And there is a legend in Philistia — a pharisaical legend — that those who follow letters are disorderly-minded, unstable of habit, and thus peculiarly open to misfortune. Now, since the Pharisees originate very little that has not been put into their minds by the Scribes, it is possible that men of letters, writing about men of letters, have themselves to thank in some measure for this unkind judgement. Every man in trouble naturally cries that there is no sorrow like his sorrow; but not all men, not all men’s friends, nor all men’s enemies, can draw the world’s attention to that complaint. Writers have been their own interpreters in this respect — not always to their own advantage. It does not square with experience that any class of men has pre-eminence over any other class in the zeal and perseverance with which its members go about to compass their own ruin. Is it not more reasonable to hold that the triple handicap I have mentioned, and not so much individual folly, is responsible for the high percentage of casualties among men of letters. Men perpetually measured against the great works of the past; men debarred by law from full possession of their own works in the present; men driven from within to work whether their world desires that work or not — such men must always enjoy the privilege accorded to minorities. They must suffer. Much of this suffering is inevitable, but some of it the Fund, by your good help, can reach and alleviate as few other institutions can. It has had over a century’s experience of all the chances and misfortunes that can overtake men and women. Its work is done, as we would desire it to be done in our own cases, in silence and discretion, and for that very reason it is difficult, as the report says, to bring home the value of the work to the public.

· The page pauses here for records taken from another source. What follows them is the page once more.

-- ==== Sys2Proof/Machine/Keypad.lean ====
section
/-! DEFINITION. The meanings of 45_timers_keypad.md: key skips, timers, entering the keypad wait. -/

namespace Sys2Proof.Machine

/-- `keypad[k]` (00_scope.md R14). -/
def State.keyDown (s : State) (k : Nat) : Bool := s.keypad.getLsbD k

/-- Ex9E SKP Vx (R281, key range R280). -/
def execSkp (x : Reg) (s : State) : Host.Outcome State Fault Refusal :=
  .next (if keyInRange (s.reg x) then s.skipWhen (s.keyDown (s.reg x).toNat)
    else s.raise .keyOutOfRange (zextByte (s.reg x)) (.skp x))

/-- ExA1 SKNP Vx (R282, key range R280). -/
def execSknp (x : Reg) (s : State) : Host.Outcome State Fault Refusal :=
  .next (if keyInRange (s.reg x) then s.skipWhen (!s.keyDown (s.reg x).toNat)
    else s.raise .keyOutOfRange (zextByte (s.reg x)) (.sknp x))

/-- Fx07 LD Vx, DT (R283). -/
def execLdVxDt (x : Reg) (s : State) : Host.Outcome State Fault Refusal :=
  .next (s.setReg x s.dt).advance

/-- Fx0A LD Vx, K: only sets the latch (R284). -/
def execLdVxK (x : Reg) (s : State) : Host.Outcome State Fault Refusal :=
  .next ({ s with waiting := true, kreg := x } : State).advance

/-- Fx15 LD DT, Vx (R285). -/
def execLdDtVx (x : Reg) (s : State) : Host.Outcome State Fault Refusal :=
  .next ({ s with dt := s.reg x } : State).advance

/-- Fx18 LD ST, Vx (R286). -/
def execLdStVx (x : Reg) (s : State) : Host.Outcome State Fault Refusal :=
  .next ({ s with st := s.reg x } : State).advance

end Sys2Proof.Machine
end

We cannot foretell in the multitude of words about us whose words are destined to survive, to rule, to delight, to persuade or accuse those that come after. We hope that some will so survive. All we are sure of now is that among the many men and women who have followed letters in this high hope a certain number have been overborne by evil chances, accidents, and misfortunes, which but for the mere whim of time and fortune, might have come to any one of us.

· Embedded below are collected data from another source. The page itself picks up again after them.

/-- The pc transition of every step (40_cycle.md section 7): JUMP for 1nnn, 2nnn, 00EE and Bnnn, SKIP for a conditional
skip whose condition holds, NEXT for every other instruction and every unmatched word; none for an instruction's fault,
a fetch fault or a wait step. The targets are those of 41_control_flow.md, the exact sum of Bnnn being decision D14 (log
entry 17); which instruction faults when is 60_exceptions.md section 1, with decisions D7 and D15 (log entry 16); NEXT
for Fx0A is D25 and for 5xyN and 9xyN with N ≠ 0 D23 (log entry 19). -/
def Obligations.PcTransition : Prop :=
  (∀ (i : Instr) (s : State), ¬ FaultWhen s i → ∃ t, exec i s = .next t ∧ t.pc = NextPc s i) ∧
  (∀ (i : Instr) (s : State), FaultWhen s i → ∃ t, exec i s = .next t ∧ t.pc = s.pc) ∧
  (∀ (s : State) (w : Word) (g : Unmatched), decode w = .error g →
    ∃ t, s.executeWord exec w = .next t ∧ t.pc = s.pc + 2) ∧
  (∀ s : State, s.halted = false → s.waiting = true → ∃ t, step s = .next t ∧ t.pc = s.pc) ∧
  (∀ s : State, s.halted = false → s.waiting = false → 0xFFF ≤ s.pc.toNat → ∃ t, step s = .next t ∧ t.pc = s.pc)

/-- Ex9E and ExA1 are the only instructions that read the keypad, and Cxkk the only one that reads the random byte: every
other instruction does the same whatever they hold (40_cycle.md section 6). -/
def Obligations.InputsRead : Prop :=
  ∀ (i : Instr) (s t : State), exec i s = .next t →
    ((∀ x, i ≠ .skp x) → (∀ x, i ≠ .sknp x) → ∀ k, exec i { s with keypad := k } = .next { t with keypad := k }) ∧
    ((∀ x kk, i ≠ .rnd x kk) → ∀ b, exec i { s with rnd := b } = .next { t with rnd := b })

/-! ## Control flow -/

/-- 00EE with a stack that is not empty returns to the top entry and drops it, and with an empty stack takes
STACK_UNDERFLOW (41_control_flow.md, 00EE; the record is decision D18, that the entry keeps its value D13). -/
def Obligations.RetReturns : Prop :=
  ∀ s : State,
    (0 < s.sp.val → ∃ t, exec .ret s = .next t ∧ s.stack[s.sp.val - 1]? = some t.pc ∧ t.sp.val = s.sp.val - 1 ∧
      t.stack = s.stack ∧ SameRegs s t ∧ SameMemory s t ∧ SameIndex s t ∧ SameTimers s t ∧ SameDisplay s t ∧
      SameKeypad s t ∧ SameFault s t ∧ SameInputs s t) ∧
    (s.sp.val = 0 → ∃ t, exec .ret s = .next t ∧ FaultEntered s t 2 0x00EE 0)

/-- 1nnn, the word 0x1000 + nnn, sets pc to nnn, any nnn, and changes nothing else (41_control_flow.md R161). -/
def Obligations.JumpsTo : Prop :=
  ∀ (nnn : Addr) (s : State), ∃ t, exec (.jp nnn) s = .next t ∧ t.pc.toNat = nnn.toNat ∧
    SameRegs s t ∧ SameMemory s t ∧ SameIndex s t ∧ SameRest s t ∧ (encode (.jp nnn)).toNat = 0x1000 + nnn.toNat

/-- Bnnn sets pc to the exact sum nnn + V0, not reduced to 12 bits, and changes nothing else (41_control_flow.md, Bnnn;
the exact sum is decision D14). -/
def Obligations.JumpIndexed : Prop :=
  ∀ (nnn : Addr) (s : State), ∃ t, exec (.jpV0 nnn) s = .next t ∧ t.pc.toNat = nnn.toNat + (s.reg 0).toNat ∧
    SameRegs s t ∧ SameMemory s t ∧ SameIndex s t ∧ SameRest s t

/-- 2nnn with room on the stack pushes pc + 2 and jumps to nnn, and with a full stack takes STACK_OVERFLOW with info 16
(41_control_flow.md, 2nnn; the 16-bit entries and the order of push are decision D13, the record D18). -/
def Obligations.CallPushes : Prop :=
  ∀ (nnn : Addr) (s : State),
    (s.sp.val < 16 → ∃ t, exec (.call nnn) s = .next t ∧ t.pc.toNat = nnn.toNat ∧ t.sp.val = s.sp.val + 1 ∧
      t.stack[s.sp.val]? = some (s.pc + 2) ∧ (∀ j, j ≠ s.sp.val → t.stack[j]? = s.stack[j]?) ∧
      SameRegs s t ∧ SameMemory s t ∧ SameIndex s t ∧ SameTimers s t ∧ SameDisplay s t ∧ SameKeypad s t ∧
      SameFault s t ∧ SameInputs s t) ∧
    (s.sp.val = 16 → ∃ t, exec (.call nnn) s = .next t ∧ FaultEntered s t 1 (encode (.call nnn)) 16)

/-- 3xkk skips when V[x] = kk and 4xkk when it does not; neither changes anything else; their words are 0x3000 and 0x4000
plus 256 x + kk (41_control_flow.md R163, R164). -/
def Obligations.SkipImmediate : Prop :=
  ∀ (x : Reg) (kk : Byte) (s : State),
    (∃ t, exec (.seImm x kk) s = .next t ∧ t.pc = (if s.reg x = kk then s.pc + 4 else s.pc + 2) ∧
      SameRegs s t ∧ SameMemory s t ∧ SameIndex s t ∧ SameRest s t) ∧
    (∃ t, exec (.sneImm x kk) s = .next t ∧ t.pc = (if s.reg x ≠ kk then s.pc + 4 else s.pc + 2) ∧
      SameRegs s t ∧ SameMemory s t ∧ SameIndex s t ∧ SameRest s t) ∧
    (encode (.seImm x kk)).toNat = 0x3000 + 256 * x.toNat + kk.toNat ∧
    (encode (.sneImm x kk)).toNat = 0x4000 + 256 * x.toNat + kk.toNat

/-- 5xy0 skips when V[x] = V[y] and 9xy0 when they differ; neither changes anything else; a word 5xyN or 9xyN with N ≠ 0
is neither (41_control_flow.md, 5xy0 and 9xy0; the literal low digit is decision D23). -/
def Obligations.SkipRegister : Prop :=
  ∀ (x y : Reg) (s : State),
    (∃ t, exec (.seReg x y) s = .next t ∧ t.pc = (if s.reg x = s.reg y then s.pc + 4 else s.pc + 2) ∧
      SameRegs s t ∧ SameMemory s t ∧ SameIndex s t ∧ SameRest s t) ∧
    (∃ t, exec (.sneReg x y) s = .next t ∧ t.pc = (if s.reg x ≠ s.reg y then s.pc + 4 else s.pc + 2) ∧
      SameRegs s t ∧ SameMemory s t ∧ SameIndex s t ∧ SameRest s t) ∧
    (encode (.seReg x y)).toNat = 0x5000 + 256 * x.toNat + 16 * y.toNat ∧
    (encode (.sneReg x y)).toNat = 0x9000 + 256 * x.toNat + 16 * y.toNat ∧
    (∀ n : BitVec 4, n ≠ 0 → decode (formatXY 5 x y n) = .error .group5 ∧ decode (formatXY 9 x y n) = .error .group9)

/-- A call and its return (41_control_flow.md R169): after 2nnn, a 00EE from any state that holds the same stack restores
pc to the instruction after the call and the stack depth to what it was; neither writes a register or memory. -/
def Obligations.CallReturn : Prop :=
  ∀ (nnn : Addr) (s : State), s.sp.val < 16 → ∃ t, exec (.call nnn) s = .next t ∧
    SameRegs s t ∧ SameMemory s t ∧
    ∀ t' : State, SameStack t t' →
      ∃ u, exec .ret t' = .next u ∧ u.pc = s.pc + 2 ∧ u.sp = s.sp ∧ SameRegs t' u ∧ SameMemory t' u

/-! ## ALU -/

/-- 6xkk, 7xkk and 8xy0 write kk, V[x] + kk modulo 256 and V[y] to V[x], and nothing else but NEXT: no flag, unless VF is
the destination; their words are 0x6000, 0x7000 and 0x8000 plus the operand fields (42_alu.md R192, R193, R194). -/
def Obligations.LoadAddCopy : Prop :=
  ∀ (x y : Reg) (kk : Byte) (s : State),
    (∃ t, exec (.ldImm x kk) s = .next t ∧ t.reg x = kk ∧ OnlyRegs [x] s t) ∧
    (∃ t, exec (.addImm x kk) s = .next t ∧ (t.reg x).toNat = ((s.reg x).toNat + kk.toNat) % 256 ∧
      OnlyRegs [x] s t) ∧
    (∃ t, exec (.ldReg x y) s = .next t ∧ t.reg x = s.reg y ∧ OnlyRegs [x] s t) ∧
    (encode (.ldImm x kk)).toNat = 0x6000 + 256 * x.toNat + kk.toNat ∧
    (encode (.addImm x kk)).toNat = 0x7000 + 256 * x.toNat + kk.toNat ∧
    (encode (.ldReg x y)).toNat = 0x8000 + 256 * x.toNat + 16 * y.toNat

I give you, then, that you may give, “Prosperity to the Royal Literary Fund”.

 

A Doctor’s Work

 

GENTLEMEN
— It may not have escaped your professional observation that there are only two classes of mankind in the world — doctors and patients. I have had some delicacy in confessing that I have belonged to the patient class ever since a doctor told me that all patients were phenomenal liars where their own symptoms were concerned. If I dared to take advantage of this magnificent opportunity which now is before me I should like to talk to you all about my own symptoms. However, I have been ordered — on medical advice — not to talk about patients, but doctors. Speaking, then, as a patient, I should say that the average patient looks upon the average doctor very much as the non-combatant looks upon the troops fighting on his behalf. The more trained men there are between his body and the enemy the better.

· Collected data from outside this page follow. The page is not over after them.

-- ==== Sys2Proof/Laws/Memory.lean ====
section
/-! SUPPORT. The memory controller's laws: a read after a write, and that every memory operation keeps the canonical
form. -/

namespace Sys2Proof.Machine

theorem Memory.read_erase (p : Params) (m : Memory) (a k : Nat) :
    Memory.read p (Memory.erase m a) k = if k = a then unlisted p k else Memory.read p m k := by
  induction m with
  | nil => simp [Memory.erase, Memory.read]
  | cons c m ih =>
    obtain ⟨j, b⟩ := c
    by_cases hj : a = j
    · subst hj
      by_cases hk : k = a
      · subst hk
        simpa [Memory.erase] using ih
      · simpa [Memory.erase, Memory.read, hk] using ih
    · by_cases hk : k = j
      · subst hk
        have hka : ¬ k = a := fun h => hj h.symm
        simp [Memory.erase, Memory.read, hj, hka]
      · simp [Memory.erase, Memory.read, hj, hk, ih]

theorem Memory.read_insert (p : Params) (m : Memory) (a k : Nat) (b : Byte)
    (h : ∀ c ∈ m, c.1 ≠ a) :
    Memory.read p (Memory.insert m a b) k = if k = a then b else Memory.read p m k := by
  induction m with
  | nil => simp [Memory.insert, Memory.read]
  | cons c m ih =>
    obtain ⟨j, d⟩ := c
    have hj : j ≠ a := h (j, d) (by simp)
    have ih' := ih (fun c hc => h c (by simp [hc]))
    by_cases hlt : a < j
    · simp [Memory.insert, hlt, Memory.read]
    · by_cases hk : k = j
      · subst hk
        simp [Memory.insert, hlt, Memory.read, hj]
      · simp [Memory.insert, hlt, Memory.read, hk, ih']

theorem Memory.mem_erase {m : Memory} {a : Nat} {c : Host.Cell} (h : c ∈ Memory.erase m a) :
    c ∈ m ∧ c.1 ≠ a := by
  induction m with
  | nil => simp [Memory.erase] at h
  | cons d m ih =>
    obtain ⟨j, b⟩ := d
    by_cases hj : a = j
    · rw [Memory.erase, if_pos hj] at h
      have := ih h
      exact ⟨by simp [this.1], this.2⟩
    · rw [Memory.erase, if_neg hj] at h
      rcases List.mem_cons.1 h with rfl | h
      · exact ⟨by simp, fun e => hj e.symm⟩
      · have := ih h
        exact ⟨by simp [this.1], this.2⟩

theorem Memory.mem_insert {m : Memory} {a : Nat} {b : Byte} {c : Host.Cell}
    (h : c ∈ Memory.insert m a b) : c = (a, b) ∨ c ∈ m := by
  induction m with
  | nil => simpa [Memory.insert] using h
  | cons d m ih =>
    obtain ⟨j, e⟩ := d
    by_cases hlt : a < j
    · simpa [Memory.insert, hlt] using h
    · rw [Memory.insert, if_neg hlt] at h
      rcases List.mem_cons.1 h with rfl | h
      · simp
      · rcases ih h with rfl | h
        · simp
        · simp [h]

/-- A read after a write: the byte written at its address, every other address as before, in any memory. -/
theorem Memory.read_write (p : Params) (m : Memory) (a k : Nat) (b : Byte) :
    Memory.read p (Memory.write p m a b) k = if k = a then b else Memory.read p m k := by
  unfold Memory.write
  split
  · next h =>
    rw [Memory.read_erase]
    split
    · next hk => rw [hk, h]
    · rfl
  · rw [Memory.read_insert _ _ _ _ _ (fun c hc => (Memory.mem_erase hc).2), Memory.read_erase]
    split <;> rfl

theorem Memory.erase_pairwise {m : Memory} (a : Nat) (h : m.Pairwise (fun c d => c.1 < d.1)) :
    (Memory.erase m a).Pairwise (fun c d => c.1 < d.1) := by
  induction m with
  | nil => simp [Memory.erase]
  | cons c m ih =>
    obtain ⟨j, b⟩ := c
    rw [List.pairwise_cons] at h
    unfold Memory.erase
    split
    · exact ih h.2
    · exact List.pairwise_cons.2 ⟨fun d hd => h.1 d (Memory.mem_erase hd).1, ih h.2⟩

theorem Memory.insert_pairwise {m : Memory} (a : Nat) (b : Byte) (h : m.Pairwise (fun c d => c.1 < d.1))
    (ha : ∀ c ∈ m, c.1 ≠ a) : (Memory.insert m a b).Pairwise (fun c d => c.1 < d.1) := by
  induction m with
  | nil => simp [Memory.insert]
  | cons c m ih =>
    obtain ⟨j, e⟩ := c
    have h' := List.pairwise_cons.1 h
    have hj : j ≠ a := ha (j, e) (by simp)
    unfold Memory.insert
    split
    · next hlt =>
      refine List.pairwise_cons.2 ⟨fun d hd => ?_, h⟩
      rcases List.mem_cons.1 hd with rfl | hd
      · exact hlt
      · exact Nat.lt_trans hlt (h'.1 d hd)
    · refine List.pairwise_cons.2 ⟨fun d hd => ?_, ih h'.2 (fun c hc => ha c (by simp [hc]))⟩
      rcases Memory.mem_insert hd with rfl | hd
      · show j < a
        omega
      · exact h'.1 d hd

/-- A write inside the address space keeps the canonical form. -/
theorem Memory.wf_write {p : Params} {m : Memory} (h : Memory.wf p m) {a : Nat} (ha : a < memSize) (b : Byte) :
    Memory.wf p (Memory.write p m a b) := by
  unfold Memory.write
  split
  · exact ⟨Memory.erase_pairwise a h.1, fun c hc => h.2 c (Memory.mem_erase hc).1⟩
  · next hb =>
    refine ⟨Memory.insert_pairwise a b (Memory.erase_pairwise a h.1) (fun c hc => (Memory.mem_erase hc).2), ?_⟩
    intro c hc
    rcases Memory.mem_insert hc with rfl | hc
    · exact ⟨ha, hb⟩
    · exact h.2 c (Memory.mem_erase hc).1

/-- An address no cell holds reads as unlisted. -/
theorem Memory.read_of_forall_ne {p : Params} {m : Memory} {a : Nat} (h : ∀ c ∈ m, c.1 ≠ a) :
    Memory.read p m a = unlisted p a := by
  induction m with
  | nil => rfl
  | cons c m ih =>
    obtain ⟨j, b⟩ := c
    have hj : ¬ a = j := fun e => h (j, b) (by simp) e.symm
    simp [Memory.read, hj, ih (fun c hc => h c (by simp [hc]))]

/-! ### The state's view -/

theorem State.readByte_writeByte (s : State) (a k : Nat) (b : Byte) :
    (s.writeByte a b).readByte k = if k = a then b else s.readByte k :=
  Memory.read_write s.params s.mem a k b

/-- An operation that keeps memory and the parameters keeps every byte. -/
theorem State.readByte_congr {s t : State} (hm : t.mem = s.mem) (hp : t.params = s.params) (a : Nat) :
    t.readByte a = s.readByte a := by
  simp [State.readByte, hm, hp]

/-- A store of consecutive bytes: byte `k` of the list at `a + k`, every other address as before. -/
theorem State.readByte_writeBytes (bs : List Byte) (s : State) (a k : Nat) :
    (s.writeBytes a bs).readByte k =
      if h : a ≤ k ∧ k - a < bs.length then bs[k - a] else s.readByte k := by
  induction bs generalizing s a with
  | nil => simp [State.writeBytes]
  | cons b bs ih =>
    rw [State.writeBytes, ih, State.readByte_writeByte]
    by_cases hk : k = a
    · subst hk
      simp
    · by_cases h1 : a + 1 ≤ k ∧ k - (a + 1) < bs.length
      · have h2 : a ≤ k ∧ k - a < (b :: bs).length := by simp; omega
        rw [dif_pos h1, dif_pos h2]
        have h3 : k - a = (k - (a + 1)) + 1 := by omega
        simp [h3]
      · have h2 : ¬ (a ≤ k ∧ k - a < (b :: bs).length) := by simp; omega
        rw [dif_neg h1, dif_neg h2, if_neg hk]

/-- Bytes outside the stored ones read as before. -/
theorem State.readByte_writeBytes_outside (bs : List Byte) (s : State) (a k : Nat)
    (h : k < a ∨ a + bs.length ≤ k) : (s.writeBytes a bs).readByte k = s.readByte k := by
  rw [State.readByte_writeBytes, dif_neg]
  omega

/-- A store inside the address space keeps the canonical form. -/
theorem State.writeBytes_memOk (bs : List Byte) (s : State) (a : Nat) (h : Memory.wf s.params s.mem)
    (ha : a + bs.length ≤ memSize) : Memory.wf (s.writeBytes a bs).params (s.writeBytes a bs).mem := by
  induction bs generalizing s a with
  | nil => exact h
  | cons b bs ih =>
    simp only [List.length_cons] at ha
    exact ih (s.writeByte a b) (a + 1) (Memory.wf_write h (by omega) b) (by omega)

end Sys2Proof.Machine
end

I have had the good fortune this afternoon of meeting a number of trained men who, in due time, will be drafted into your permanently mobilised Army which is always in action, always under fire against death. Of course, it is a little unfortunate that Death, as the senior practitioner, is bound to win in the long run; but we noncombatants, we patients, console ourselves with the idea that it will be your business to make the best terms you can with Death on our behalf; to see how his attacks can be longest delayed or diverted, and, when he insists on driving the attack home, to see that he does it according to the rules of civilised warfare. Every sane human being is agreed that this long-drawn fight for time that we call life is one of the most important things in the world. It follows, therefore, that you, who control and oversee this fight, and who will reinforce it, must be amongst the most important people in the world. Certainly the world will treat you on that basis. It has long ago decided that you have no working hours which anybody is bound to respect, and nothing except your extreme bodily illness will excuse you in its eyes from refusing to help a man who thinks he may need your help at any hour of the day or night. Nobody will care whether you are in your bed, or in your bath, or at the theatre. If any one of the children of men has a pain or a hurt in him you will be summoned; and, as you know, what little vitality you may have accumulated in your leisure will be dragged out of you again.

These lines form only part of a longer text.